WHAT YOU NEED TO DO: Among the entries below, one stretch runs from the line that contains "off := (c.once" through the line that contains "def execAred (d". Repeat that stretch exactly, ends included, and only that.

START AVAILABLE RECORDS

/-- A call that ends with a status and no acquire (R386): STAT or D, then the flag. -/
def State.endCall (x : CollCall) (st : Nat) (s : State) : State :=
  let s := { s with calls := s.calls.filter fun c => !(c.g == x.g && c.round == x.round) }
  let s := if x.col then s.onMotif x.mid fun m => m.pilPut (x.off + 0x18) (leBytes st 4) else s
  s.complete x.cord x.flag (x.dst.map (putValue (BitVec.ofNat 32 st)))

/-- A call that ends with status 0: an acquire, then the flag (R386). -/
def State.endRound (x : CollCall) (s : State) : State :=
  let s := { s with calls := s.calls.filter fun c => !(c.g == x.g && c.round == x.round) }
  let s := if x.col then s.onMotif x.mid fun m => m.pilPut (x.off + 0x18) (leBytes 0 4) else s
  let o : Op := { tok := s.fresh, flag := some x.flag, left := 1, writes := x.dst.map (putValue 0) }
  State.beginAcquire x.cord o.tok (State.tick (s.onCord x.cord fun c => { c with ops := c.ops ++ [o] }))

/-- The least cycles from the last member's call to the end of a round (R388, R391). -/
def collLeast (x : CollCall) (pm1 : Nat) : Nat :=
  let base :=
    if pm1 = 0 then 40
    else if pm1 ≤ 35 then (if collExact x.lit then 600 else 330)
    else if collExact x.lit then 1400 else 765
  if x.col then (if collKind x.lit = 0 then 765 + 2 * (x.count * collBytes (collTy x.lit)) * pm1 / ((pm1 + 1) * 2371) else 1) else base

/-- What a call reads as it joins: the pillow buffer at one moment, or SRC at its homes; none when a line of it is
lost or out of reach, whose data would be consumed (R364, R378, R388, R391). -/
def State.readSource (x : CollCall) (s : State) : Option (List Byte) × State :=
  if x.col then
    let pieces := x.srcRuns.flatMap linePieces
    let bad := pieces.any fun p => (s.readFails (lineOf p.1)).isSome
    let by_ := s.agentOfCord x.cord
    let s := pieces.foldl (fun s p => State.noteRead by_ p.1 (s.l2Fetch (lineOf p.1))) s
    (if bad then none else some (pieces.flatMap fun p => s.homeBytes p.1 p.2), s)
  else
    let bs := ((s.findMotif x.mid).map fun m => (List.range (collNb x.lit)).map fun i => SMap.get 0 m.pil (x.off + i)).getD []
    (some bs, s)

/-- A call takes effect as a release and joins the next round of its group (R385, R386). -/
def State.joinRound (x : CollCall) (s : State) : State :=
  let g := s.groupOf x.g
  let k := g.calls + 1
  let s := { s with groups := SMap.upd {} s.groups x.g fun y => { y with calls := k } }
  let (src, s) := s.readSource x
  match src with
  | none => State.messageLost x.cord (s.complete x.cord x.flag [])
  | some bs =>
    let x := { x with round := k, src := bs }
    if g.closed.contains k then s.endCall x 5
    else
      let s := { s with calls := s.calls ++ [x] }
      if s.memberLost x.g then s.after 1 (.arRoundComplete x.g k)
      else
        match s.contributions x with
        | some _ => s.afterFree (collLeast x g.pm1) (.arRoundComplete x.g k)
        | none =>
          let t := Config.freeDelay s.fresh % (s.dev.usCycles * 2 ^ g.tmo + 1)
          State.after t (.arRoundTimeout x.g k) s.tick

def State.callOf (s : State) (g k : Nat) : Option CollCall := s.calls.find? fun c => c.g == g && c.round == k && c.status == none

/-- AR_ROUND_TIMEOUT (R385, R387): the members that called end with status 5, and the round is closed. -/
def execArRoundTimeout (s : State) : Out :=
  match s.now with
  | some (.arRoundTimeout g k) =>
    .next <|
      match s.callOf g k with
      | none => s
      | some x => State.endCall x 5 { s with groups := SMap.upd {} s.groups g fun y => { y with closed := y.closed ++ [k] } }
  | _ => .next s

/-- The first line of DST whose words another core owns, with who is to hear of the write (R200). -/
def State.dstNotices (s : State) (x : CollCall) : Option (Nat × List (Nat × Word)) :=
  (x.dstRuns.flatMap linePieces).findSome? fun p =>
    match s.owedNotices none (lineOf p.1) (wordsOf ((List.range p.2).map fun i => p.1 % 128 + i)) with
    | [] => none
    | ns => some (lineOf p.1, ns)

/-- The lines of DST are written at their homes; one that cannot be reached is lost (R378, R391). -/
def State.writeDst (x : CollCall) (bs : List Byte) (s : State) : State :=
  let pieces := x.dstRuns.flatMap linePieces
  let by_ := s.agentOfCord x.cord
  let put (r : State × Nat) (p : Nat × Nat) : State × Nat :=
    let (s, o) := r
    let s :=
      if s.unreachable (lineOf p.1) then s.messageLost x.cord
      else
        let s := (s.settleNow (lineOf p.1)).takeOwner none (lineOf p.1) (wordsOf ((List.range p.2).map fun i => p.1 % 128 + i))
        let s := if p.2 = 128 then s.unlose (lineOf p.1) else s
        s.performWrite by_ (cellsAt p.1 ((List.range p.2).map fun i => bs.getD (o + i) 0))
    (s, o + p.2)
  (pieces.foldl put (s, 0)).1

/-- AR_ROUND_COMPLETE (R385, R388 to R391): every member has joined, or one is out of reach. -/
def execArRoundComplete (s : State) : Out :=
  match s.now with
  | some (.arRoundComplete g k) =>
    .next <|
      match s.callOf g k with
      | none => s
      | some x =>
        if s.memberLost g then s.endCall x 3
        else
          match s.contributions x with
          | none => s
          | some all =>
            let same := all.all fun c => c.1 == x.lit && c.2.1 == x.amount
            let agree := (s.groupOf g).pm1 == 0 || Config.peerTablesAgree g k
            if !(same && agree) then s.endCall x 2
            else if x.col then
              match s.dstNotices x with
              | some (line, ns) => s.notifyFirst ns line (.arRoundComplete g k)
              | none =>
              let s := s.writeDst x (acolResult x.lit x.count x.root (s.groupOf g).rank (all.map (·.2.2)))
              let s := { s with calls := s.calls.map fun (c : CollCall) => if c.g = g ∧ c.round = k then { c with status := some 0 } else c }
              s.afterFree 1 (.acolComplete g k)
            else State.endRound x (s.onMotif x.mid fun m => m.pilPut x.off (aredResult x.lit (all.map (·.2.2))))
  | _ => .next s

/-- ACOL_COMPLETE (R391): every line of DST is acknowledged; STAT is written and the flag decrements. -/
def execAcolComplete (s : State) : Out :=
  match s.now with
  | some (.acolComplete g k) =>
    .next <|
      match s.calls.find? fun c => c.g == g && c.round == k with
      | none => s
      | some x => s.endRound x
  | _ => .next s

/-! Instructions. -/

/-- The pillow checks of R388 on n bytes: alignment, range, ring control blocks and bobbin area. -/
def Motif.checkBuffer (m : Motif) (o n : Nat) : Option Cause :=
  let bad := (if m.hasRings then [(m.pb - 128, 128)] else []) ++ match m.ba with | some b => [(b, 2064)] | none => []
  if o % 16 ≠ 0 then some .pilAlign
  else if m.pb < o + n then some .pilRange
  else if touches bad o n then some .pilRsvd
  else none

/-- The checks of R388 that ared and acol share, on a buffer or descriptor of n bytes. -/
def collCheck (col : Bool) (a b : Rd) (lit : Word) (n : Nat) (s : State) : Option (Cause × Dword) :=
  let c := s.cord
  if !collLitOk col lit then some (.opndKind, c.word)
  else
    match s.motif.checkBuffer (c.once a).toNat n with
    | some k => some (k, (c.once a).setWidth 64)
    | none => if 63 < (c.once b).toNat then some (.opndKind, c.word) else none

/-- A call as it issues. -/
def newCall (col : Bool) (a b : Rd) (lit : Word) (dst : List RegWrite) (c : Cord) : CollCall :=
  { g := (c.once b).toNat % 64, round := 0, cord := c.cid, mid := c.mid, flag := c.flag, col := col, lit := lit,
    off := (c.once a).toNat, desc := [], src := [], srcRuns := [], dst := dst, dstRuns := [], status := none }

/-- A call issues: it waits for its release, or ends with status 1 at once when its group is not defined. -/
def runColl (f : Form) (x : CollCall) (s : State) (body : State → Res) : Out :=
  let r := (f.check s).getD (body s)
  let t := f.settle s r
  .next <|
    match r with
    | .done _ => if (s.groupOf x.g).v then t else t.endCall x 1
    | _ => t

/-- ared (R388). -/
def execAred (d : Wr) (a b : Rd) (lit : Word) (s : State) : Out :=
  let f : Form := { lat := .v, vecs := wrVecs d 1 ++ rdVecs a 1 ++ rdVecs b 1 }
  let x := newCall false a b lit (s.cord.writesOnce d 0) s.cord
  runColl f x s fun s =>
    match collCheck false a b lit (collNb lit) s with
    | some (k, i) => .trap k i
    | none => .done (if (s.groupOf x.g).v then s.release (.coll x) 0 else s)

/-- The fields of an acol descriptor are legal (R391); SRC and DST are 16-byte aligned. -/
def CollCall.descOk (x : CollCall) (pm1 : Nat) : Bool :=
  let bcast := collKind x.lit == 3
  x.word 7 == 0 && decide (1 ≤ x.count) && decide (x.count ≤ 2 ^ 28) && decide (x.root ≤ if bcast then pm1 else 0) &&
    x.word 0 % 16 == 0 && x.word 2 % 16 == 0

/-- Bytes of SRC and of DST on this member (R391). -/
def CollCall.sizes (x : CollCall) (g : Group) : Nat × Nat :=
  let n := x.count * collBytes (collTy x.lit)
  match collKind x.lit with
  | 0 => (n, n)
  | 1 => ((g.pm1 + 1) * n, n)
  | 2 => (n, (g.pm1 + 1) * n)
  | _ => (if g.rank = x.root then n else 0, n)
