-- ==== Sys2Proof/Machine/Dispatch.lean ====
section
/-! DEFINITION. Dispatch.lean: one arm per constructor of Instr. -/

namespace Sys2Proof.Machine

END AVAILABLE RECORDS

RESPONSE BOX:
    off := (c.once a).toNat, desc := [], src := [], srcRuns := [], dst := dst, dstRuns := [], status := none }

/-- A call issues: it waits for its release, or ends with status 1 at once when its group is not defined. -/
def runColl (f : Form) (x : CollCall) (s : State) (body : State → Res) : Out :=
  let r := (f.check s).getD (body s)
  let t := f.settle s r
  .next <|
    match r with
    | .done _ => if (s.groupOf x.g).v then t else t.endCall x 1
    | _ => t

/-- ared (R388). -/
def execAred (d : Wr) (a b : Rd) (lit : Word) (s : State) : Out :=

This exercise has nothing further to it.